## Exercise:
A line qualifies if it holds the string "unfold". Copy every qualifying line from the records.

## Data for review:
□ □ □

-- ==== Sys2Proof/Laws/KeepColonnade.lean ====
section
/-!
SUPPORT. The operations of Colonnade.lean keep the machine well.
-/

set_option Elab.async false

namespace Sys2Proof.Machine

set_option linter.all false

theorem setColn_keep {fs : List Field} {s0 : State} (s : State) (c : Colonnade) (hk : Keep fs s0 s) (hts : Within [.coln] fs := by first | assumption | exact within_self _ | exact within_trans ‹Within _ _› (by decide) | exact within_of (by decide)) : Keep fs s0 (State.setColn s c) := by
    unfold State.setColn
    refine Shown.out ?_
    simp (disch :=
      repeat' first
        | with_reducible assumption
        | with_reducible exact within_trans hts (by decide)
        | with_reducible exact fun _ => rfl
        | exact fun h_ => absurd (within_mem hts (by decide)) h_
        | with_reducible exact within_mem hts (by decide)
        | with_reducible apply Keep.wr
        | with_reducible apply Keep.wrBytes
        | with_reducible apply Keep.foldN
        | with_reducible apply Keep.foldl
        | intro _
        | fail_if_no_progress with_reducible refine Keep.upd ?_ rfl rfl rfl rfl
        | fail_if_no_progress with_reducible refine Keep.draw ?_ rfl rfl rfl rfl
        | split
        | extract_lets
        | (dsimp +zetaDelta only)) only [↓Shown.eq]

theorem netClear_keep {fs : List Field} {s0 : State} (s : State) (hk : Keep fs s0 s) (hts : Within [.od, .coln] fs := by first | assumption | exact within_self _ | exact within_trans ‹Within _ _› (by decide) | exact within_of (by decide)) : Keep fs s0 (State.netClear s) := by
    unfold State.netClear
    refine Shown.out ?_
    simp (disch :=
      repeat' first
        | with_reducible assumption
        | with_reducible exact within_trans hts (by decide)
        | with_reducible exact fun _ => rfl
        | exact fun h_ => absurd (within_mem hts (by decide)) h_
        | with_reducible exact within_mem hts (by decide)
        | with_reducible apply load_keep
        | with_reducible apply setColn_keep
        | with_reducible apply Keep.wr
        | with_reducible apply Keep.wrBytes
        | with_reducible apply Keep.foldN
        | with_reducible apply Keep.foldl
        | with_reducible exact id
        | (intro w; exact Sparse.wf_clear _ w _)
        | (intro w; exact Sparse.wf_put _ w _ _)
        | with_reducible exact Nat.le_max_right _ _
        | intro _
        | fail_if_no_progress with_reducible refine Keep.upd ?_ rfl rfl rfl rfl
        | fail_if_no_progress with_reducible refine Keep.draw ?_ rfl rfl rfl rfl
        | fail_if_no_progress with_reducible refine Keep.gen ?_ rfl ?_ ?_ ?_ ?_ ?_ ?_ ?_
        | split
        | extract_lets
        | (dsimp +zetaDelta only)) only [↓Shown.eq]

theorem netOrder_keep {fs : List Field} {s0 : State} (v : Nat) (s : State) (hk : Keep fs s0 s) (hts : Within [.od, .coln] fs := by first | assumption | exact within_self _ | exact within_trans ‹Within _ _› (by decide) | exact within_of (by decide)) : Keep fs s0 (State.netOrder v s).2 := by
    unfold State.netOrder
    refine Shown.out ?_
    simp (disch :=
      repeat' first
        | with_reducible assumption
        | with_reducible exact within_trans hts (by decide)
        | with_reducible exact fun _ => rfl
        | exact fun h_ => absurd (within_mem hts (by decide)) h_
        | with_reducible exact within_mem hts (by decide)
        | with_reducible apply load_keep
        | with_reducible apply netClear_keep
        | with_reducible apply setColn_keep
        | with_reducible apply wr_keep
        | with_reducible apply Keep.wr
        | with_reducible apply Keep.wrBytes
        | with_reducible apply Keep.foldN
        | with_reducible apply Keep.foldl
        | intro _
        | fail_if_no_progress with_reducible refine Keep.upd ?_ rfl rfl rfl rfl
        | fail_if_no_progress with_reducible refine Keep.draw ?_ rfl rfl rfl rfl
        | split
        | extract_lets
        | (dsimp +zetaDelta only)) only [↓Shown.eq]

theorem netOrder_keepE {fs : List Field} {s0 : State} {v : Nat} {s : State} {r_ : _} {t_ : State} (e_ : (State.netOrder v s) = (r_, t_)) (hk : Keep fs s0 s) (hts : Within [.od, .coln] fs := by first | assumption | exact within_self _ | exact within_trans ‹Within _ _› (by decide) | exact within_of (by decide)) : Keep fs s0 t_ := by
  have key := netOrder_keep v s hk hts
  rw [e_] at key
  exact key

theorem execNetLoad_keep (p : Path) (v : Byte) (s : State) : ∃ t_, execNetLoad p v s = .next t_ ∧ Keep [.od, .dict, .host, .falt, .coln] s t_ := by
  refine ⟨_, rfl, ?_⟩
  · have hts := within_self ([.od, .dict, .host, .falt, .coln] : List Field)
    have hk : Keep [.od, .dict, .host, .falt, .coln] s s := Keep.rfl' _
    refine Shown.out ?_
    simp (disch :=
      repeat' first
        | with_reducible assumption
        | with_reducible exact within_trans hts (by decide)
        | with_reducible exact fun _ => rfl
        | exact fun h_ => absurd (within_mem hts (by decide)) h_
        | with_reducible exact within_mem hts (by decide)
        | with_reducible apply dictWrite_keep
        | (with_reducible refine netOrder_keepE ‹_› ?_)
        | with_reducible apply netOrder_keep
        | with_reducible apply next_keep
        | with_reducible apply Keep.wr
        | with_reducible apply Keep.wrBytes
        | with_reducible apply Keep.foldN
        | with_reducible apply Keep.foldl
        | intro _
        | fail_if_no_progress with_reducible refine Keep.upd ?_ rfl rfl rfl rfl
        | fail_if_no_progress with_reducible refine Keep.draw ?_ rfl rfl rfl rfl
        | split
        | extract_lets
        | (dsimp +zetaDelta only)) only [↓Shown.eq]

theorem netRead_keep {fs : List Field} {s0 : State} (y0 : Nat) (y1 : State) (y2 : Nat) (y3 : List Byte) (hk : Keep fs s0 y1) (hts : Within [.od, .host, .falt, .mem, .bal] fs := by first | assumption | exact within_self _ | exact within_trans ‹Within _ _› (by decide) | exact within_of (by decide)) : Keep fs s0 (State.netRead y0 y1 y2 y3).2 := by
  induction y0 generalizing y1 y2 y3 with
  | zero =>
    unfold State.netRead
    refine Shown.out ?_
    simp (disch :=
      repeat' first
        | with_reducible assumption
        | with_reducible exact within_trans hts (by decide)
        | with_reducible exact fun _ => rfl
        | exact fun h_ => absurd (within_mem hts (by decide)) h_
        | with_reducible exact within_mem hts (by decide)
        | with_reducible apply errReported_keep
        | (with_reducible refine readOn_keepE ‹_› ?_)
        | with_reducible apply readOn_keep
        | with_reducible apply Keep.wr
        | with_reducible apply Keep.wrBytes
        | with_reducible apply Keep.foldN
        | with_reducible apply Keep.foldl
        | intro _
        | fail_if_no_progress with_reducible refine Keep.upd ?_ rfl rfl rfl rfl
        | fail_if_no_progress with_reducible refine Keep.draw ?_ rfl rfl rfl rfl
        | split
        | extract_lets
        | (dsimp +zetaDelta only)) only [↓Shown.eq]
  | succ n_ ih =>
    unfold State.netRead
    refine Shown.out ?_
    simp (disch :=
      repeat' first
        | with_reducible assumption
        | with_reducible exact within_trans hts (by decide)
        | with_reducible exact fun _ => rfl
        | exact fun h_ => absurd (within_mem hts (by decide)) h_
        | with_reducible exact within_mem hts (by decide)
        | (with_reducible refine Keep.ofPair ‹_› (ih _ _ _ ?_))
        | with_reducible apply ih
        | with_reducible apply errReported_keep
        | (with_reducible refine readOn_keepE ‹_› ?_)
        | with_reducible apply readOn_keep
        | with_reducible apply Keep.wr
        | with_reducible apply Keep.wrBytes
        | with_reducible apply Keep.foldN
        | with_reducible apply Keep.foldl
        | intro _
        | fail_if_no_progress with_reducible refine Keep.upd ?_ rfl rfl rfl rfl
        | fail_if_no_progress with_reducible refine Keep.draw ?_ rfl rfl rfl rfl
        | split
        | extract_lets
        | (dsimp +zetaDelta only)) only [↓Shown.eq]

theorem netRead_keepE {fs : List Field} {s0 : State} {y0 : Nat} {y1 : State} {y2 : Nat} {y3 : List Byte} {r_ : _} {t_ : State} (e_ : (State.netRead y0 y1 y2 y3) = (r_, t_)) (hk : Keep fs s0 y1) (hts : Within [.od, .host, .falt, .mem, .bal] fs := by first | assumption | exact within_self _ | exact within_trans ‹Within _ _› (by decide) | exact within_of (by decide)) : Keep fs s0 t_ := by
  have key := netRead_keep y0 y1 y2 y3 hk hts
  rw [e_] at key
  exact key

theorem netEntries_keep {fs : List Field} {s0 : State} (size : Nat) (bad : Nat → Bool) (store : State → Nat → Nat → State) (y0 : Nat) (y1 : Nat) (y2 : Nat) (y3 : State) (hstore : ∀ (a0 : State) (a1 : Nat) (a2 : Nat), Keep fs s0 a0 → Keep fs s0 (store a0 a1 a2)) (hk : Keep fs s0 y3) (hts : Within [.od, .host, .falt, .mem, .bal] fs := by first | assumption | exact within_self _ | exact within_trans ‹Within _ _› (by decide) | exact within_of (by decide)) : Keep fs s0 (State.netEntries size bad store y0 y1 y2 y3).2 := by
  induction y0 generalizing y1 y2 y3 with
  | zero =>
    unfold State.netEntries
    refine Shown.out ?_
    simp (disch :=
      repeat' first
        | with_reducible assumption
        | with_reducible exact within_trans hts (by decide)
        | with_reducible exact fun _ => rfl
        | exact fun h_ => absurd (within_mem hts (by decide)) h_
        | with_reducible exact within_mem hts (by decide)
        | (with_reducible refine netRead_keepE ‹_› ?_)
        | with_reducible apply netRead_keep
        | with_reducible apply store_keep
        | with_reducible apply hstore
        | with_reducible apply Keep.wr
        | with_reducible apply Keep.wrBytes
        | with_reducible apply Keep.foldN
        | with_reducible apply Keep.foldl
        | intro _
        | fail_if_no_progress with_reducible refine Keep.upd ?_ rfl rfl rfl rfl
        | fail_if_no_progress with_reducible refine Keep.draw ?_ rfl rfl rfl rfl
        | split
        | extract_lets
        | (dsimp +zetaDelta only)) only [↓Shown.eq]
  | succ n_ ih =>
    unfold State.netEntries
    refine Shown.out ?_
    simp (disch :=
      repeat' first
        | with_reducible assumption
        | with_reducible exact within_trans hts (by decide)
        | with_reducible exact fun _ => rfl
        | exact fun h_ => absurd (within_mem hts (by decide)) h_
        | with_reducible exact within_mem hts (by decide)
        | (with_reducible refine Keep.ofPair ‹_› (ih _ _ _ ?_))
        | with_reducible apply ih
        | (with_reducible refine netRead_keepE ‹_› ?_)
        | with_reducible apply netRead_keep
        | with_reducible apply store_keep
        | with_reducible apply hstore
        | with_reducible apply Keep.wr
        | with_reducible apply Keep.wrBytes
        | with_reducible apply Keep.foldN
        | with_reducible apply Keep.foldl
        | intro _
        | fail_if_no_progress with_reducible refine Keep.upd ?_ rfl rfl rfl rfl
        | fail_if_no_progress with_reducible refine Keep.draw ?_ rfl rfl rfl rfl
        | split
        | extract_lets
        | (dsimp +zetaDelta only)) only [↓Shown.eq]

□ □ □

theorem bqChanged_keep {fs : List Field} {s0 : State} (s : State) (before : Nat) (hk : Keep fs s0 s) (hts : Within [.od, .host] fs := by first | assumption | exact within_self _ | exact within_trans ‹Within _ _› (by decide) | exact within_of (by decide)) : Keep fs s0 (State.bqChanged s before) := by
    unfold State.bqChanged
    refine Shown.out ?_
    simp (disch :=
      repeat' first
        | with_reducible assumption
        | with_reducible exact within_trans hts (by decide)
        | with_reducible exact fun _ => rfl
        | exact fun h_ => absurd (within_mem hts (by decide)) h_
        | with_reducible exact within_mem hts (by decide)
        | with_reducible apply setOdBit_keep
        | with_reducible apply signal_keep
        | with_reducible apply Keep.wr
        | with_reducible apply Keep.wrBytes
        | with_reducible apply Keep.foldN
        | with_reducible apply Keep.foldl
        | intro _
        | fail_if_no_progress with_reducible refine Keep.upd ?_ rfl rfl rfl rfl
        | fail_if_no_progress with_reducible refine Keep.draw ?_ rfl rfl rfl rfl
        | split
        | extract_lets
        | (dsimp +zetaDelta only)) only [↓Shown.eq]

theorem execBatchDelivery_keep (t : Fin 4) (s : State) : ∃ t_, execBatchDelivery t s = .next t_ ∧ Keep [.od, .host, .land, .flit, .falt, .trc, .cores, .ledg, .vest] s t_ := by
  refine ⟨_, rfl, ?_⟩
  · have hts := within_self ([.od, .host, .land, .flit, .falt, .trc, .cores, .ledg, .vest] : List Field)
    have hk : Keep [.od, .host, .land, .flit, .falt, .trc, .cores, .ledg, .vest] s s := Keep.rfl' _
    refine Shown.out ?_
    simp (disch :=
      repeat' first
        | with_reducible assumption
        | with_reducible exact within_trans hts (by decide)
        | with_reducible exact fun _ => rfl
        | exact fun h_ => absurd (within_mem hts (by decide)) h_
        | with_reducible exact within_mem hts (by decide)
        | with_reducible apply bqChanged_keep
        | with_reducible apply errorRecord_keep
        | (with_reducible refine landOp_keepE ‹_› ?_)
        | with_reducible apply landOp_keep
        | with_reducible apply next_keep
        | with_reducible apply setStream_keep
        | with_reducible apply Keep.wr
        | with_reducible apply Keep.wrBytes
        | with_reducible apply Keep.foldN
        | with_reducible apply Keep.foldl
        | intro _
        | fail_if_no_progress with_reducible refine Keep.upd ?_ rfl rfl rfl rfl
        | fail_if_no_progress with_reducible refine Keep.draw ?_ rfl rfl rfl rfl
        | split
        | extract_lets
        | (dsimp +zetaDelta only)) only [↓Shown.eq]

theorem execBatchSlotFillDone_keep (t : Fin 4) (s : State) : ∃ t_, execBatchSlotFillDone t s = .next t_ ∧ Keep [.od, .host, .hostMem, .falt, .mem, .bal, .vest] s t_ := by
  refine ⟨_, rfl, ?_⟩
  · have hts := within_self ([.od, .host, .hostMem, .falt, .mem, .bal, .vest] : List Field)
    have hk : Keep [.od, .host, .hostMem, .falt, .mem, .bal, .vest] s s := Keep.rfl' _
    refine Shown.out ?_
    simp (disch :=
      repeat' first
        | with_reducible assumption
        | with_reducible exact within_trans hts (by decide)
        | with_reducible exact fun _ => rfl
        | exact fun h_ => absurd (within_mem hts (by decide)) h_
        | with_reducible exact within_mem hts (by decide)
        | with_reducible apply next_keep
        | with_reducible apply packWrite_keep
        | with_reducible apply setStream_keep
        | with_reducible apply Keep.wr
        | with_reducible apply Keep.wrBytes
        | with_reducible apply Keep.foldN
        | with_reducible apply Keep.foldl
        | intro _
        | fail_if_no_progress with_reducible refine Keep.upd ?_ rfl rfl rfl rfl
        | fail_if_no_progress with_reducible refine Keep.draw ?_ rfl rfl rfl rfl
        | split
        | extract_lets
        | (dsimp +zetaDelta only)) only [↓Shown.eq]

□ □ □

## Exercise result:
    unfold State.setColn
    unfold State.netClear
    unfold State.netOrder
    unfold State.netRead
    unfold State.netRead
    unfold State.netEntries
    unfold State.netEntries
    unfold State.bqChanged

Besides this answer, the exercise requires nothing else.